In the listing below, the lines starting with the line with "Running s where" and going on through the line with "sentInOrder := h.sentInOrder hp" are to be reproduced exactly, and only those.

GIVEN DATA:

* * *

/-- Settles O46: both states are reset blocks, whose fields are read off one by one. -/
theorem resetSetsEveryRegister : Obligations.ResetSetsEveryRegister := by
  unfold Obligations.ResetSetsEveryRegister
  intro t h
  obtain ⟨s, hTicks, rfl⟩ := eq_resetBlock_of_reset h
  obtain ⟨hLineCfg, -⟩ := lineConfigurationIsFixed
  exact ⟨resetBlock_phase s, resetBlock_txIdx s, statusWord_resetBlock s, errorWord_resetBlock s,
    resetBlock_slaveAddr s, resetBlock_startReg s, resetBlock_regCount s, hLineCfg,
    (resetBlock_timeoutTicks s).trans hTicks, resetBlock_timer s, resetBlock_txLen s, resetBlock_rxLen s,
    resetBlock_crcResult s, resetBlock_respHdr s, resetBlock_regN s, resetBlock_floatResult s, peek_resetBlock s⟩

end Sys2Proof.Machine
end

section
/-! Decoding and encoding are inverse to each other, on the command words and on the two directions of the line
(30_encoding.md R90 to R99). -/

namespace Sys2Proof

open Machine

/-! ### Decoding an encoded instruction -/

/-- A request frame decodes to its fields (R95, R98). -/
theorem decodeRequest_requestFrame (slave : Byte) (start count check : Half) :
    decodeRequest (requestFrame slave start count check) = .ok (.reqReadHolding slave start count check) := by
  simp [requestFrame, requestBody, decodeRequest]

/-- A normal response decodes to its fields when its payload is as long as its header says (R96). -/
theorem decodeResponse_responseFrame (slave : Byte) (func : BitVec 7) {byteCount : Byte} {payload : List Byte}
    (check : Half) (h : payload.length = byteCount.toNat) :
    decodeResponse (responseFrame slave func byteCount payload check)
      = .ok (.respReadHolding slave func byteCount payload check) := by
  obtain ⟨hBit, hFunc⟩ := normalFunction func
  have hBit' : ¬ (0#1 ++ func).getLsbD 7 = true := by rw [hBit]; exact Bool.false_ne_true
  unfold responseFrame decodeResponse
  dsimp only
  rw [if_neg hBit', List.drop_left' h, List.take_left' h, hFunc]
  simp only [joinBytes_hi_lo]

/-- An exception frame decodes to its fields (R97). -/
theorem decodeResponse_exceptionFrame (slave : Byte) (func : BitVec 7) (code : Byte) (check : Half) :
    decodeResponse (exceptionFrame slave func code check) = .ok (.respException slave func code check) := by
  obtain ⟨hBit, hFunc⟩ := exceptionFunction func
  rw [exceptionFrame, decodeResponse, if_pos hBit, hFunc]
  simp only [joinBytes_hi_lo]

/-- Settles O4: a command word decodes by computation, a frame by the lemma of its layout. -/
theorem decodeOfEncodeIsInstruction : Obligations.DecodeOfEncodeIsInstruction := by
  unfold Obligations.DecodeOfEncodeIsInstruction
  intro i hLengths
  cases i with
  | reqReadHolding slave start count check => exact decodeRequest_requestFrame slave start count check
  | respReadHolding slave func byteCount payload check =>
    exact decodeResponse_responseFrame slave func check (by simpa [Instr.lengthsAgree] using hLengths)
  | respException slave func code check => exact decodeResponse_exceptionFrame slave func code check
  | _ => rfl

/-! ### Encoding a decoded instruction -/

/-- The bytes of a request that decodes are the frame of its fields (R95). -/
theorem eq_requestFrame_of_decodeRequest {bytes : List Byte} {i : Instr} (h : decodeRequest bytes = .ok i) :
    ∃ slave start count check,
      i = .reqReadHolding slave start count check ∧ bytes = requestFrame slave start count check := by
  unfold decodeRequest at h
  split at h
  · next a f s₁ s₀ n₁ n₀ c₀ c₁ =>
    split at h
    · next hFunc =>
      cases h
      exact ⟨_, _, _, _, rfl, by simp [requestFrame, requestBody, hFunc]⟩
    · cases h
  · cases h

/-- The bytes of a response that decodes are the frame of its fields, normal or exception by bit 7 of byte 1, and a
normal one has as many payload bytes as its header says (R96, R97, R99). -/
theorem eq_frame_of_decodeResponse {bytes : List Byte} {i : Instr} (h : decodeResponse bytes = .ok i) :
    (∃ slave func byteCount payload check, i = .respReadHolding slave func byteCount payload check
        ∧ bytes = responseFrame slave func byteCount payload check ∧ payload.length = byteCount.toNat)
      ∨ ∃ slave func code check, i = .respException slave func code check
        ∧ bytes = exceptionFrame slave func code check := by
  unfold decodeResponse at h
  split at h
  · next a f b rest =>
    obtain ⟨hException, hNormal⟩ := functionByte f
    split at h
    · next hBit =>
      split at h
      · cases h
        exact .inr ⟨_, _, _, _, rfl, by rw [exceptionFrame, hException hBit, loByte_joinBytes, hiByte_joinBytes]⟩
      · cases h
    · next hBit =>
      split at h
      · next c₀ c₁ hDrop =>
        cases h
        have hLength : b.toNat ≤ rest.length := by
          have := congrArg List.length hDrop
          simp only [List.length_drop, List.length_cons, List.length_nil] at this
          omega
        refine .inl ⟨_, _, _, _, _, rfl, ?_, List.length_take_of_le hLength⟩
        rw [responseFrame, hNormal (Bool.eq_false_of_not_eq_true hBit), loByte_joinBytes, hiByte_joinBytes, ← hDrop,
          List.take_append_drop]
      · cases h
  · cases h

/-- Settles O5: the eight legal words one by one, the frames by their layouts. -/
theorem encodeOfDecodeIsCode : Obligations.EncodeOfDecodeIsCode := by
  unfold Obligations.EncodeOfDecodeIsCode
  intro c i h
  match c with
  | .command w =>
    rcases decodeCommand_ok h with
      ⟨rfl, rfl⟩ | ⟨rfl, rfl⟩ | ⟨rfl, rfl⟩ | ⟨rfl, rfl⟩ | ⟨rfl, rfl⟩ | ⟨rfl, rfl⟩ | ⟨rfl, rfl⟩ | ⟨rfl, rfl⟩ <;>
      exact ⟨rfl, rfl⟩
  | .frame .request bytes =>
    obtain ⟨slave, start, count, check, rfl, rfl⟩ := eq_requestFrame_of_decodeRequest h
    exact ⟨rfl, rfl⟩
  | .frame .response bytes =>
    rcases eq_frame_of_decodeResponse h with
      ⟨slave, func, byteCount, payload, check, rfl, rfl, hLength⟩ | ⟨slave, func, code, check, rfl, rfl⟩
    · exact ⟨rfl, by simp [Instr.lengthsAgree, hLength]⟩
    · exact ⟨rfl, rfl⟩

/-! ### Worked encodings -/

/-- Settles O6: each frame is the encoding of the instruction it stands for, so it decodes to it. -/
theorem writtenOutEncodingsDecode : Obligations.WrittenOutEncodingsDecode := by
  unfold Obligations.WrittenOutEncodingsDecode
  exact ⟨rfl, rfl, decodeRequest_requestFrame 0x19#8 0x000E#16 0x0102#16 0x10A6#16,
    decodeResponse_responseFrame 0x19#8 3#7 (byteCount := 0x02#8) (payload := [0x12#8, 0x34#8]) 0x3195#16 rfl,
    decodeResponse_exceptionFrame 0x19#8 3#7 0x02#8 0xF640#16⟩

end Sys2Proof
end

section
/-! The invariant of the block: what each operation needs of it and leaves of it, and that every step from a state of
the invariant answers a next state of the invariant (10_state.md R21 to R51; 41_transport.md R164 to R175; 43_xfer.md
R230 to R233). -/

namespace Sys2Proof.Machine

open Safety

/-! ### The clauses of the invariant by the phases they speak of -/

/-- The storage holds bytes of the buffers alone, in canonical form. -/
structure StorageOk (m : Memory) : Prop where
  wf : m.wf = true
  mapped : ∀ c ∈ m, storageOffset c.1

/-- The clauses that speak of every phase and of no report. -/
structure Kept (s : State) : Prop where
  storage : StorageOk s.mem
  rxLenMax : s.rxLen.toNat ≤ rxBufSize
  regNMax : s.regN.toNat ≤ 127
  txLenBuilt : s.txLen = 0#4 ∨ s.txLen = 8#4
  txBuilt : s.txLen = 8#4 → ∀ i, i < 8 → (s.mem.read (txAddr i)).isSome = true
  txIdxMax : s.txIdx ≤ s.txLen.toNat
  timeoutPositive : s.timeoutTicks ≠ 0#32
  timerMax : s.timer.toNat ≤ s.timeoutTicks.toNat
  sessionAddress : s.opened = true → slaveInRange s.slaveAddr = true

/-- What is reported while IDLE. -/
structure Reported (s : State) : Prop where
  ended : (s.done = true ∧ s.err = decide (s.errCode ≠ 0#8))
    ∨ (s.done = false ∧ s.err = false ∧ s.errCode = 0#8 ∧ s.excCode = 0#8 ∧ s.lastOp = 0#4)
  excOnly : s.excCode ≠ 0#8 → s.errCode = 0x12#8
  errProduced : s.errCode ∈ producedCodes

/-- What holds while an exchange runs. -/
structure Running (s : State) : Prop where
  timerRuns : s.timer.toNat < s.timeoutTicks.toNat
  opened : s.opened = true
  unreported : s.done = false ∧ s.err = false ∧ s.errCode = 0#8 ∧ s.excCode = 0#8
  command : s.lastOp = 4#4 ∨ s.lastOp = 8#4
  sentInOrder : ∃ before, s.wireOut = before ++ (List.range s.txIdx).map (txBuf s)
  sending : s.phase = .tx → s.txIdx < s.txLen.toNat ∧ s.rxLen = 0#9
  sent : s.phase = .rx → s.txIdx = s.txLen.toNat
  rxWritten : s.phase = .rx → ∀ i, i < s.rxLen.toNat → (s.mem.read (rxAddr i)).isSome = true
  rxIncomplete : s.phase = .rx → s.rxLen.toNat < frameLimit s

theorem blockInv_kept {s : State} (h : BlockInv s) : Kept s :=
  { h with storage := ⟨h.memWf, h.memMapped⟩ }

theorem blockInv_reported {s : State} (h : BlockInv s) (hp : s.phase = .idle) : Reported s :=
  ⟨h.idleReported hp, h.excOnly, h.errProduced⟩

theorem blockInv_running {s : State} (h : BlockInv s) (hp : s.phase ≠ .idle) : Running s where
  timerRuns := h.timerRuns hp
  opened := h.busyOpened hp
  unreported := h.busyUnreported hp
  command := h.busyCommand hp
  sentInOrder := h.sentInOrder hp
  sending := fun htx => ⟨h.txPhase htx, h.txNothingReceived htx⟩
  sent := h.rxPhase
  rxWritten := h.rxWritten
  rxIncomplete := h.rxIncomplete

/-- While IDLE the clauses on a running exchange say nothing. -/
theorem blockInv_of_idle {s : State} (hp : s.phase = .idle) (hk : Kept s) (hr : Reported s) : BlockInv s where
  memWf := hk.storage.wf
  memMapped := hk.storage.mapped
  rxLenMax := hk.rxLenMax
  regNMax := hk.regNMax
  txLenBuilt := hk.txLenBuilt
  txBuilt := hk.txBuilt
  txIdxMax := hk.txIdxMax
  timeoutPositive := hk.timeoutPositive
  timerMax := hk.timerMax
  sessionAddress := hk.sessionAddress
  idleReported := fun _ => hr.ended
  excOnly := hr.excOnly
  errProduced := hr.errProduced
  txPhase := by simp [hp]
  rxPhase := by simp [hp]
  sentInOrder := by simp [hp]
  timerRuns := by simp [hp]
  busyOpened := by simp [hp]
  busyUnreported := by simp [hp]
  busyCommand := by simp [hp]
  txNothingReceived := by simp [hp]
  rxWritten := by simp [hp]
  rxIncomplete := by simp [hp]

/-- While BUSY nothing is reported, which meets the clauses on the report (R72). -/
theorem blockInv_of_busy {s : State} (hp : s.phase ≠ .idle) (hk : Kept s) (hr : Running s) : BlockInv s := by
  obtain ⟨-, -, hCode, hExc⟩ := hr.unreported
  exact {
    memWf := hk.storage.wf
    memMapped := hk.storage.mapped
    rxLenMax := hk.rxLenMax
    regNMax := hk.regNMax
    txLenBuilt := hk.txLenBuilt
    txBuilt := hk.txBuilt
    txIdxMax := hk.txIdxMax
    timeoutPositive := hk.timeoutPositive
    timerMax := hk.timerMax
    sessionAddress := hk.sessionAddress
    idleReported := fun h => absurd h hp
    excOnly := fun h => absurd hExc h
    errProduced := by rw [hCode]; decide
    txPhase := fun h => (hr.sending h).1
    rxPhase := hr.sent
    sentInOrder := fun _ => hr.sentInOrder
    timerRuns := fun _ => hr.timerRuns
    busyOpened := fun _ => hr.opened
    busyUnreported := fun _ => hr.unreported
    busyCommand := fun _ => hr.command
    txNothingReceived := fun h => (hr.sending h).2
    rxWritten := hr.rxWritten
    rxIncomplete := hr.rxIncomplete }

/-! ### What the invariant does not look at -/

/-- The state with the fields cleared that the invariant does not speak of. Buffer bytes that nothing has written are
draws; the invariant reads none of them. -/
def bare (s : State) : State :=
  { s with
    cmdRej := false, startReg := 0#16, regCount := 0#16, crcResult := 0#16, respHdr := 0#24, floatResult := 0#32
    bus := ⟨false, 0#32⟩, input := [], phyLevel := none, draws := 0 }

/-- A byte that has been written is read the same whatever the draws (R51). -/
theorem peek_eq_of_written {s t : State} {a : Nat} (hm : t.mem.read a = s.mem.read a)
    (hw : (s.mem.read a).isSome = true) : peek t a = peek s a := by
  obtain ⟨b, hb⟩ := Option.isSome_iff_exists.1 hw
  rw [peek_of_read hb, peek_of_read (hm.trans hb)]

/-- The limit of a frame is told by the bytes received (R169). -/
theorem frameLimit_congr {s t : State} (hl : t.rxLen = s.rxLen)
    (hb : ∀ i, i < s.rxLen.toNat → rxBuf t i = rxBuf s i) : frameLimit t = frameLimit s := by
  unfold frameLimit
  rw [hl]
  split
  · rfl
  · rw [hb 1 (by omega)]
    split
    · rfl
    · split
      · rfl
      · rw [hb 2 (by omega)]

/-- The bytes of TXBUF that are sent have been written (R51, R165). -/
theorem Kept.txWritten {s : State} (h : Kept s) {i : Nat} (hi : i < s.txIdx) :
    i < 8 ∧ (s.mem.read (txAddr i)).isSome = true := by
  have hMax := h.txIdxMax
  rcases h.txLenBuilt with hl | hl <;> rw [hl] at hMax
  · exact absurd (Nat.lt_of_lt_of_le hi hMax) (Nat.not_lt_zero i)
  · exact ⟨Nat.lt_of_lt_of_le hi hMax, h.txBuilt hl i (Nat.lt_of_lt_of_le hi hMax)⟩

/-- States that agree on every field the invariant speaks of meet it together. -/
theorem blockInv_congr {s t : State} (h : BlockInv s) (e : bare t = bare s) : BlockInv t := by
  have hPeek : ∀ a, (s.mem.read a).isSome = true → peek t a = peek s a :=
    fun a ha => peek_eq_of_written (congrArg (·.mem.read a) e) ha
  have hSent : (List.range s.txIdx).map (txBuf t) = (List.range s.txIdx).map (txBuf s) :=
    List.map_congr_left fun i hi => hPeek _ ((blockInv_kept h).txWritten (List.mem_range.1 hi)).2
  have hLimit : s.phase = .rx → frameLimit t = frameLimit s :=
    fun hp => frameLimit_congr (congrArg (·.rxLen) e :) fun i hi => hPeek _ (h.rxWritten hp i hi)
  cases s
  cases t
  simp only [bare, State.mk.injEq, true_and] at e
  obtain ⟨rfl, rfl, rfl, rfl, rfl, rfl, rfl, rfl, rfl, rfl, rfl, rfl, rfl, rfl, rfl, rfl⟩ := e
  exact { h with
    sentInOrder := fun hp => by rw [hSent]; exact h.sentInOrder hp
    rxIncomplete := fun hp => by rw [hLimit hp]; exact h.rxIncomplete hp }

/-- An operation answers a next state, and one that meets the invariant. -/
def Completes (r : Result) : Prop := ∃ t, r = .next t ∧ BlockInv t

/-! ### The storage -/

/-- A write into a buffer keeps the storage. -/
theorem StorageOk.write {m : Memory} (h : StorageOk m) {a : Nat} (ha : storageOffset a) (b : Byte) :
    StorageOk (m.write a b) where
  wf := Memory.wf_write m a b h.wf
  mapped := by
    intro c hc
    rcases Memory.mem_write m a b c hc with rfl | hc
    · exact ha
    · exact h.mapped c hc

* * *

RESULT FOR THIS EXERCISE:
theorem blockInv_running {s : State} (h : BlockInv s) (hp : s.phase ≠ .idle) : Running s where
  timerRuns := h.timerRuns hp
  opened := h.busyOpened hp
  unreported := h.busyUnreported hp
  command := h.busyCommand hp
  sentInOrder := h.sentInOrder hp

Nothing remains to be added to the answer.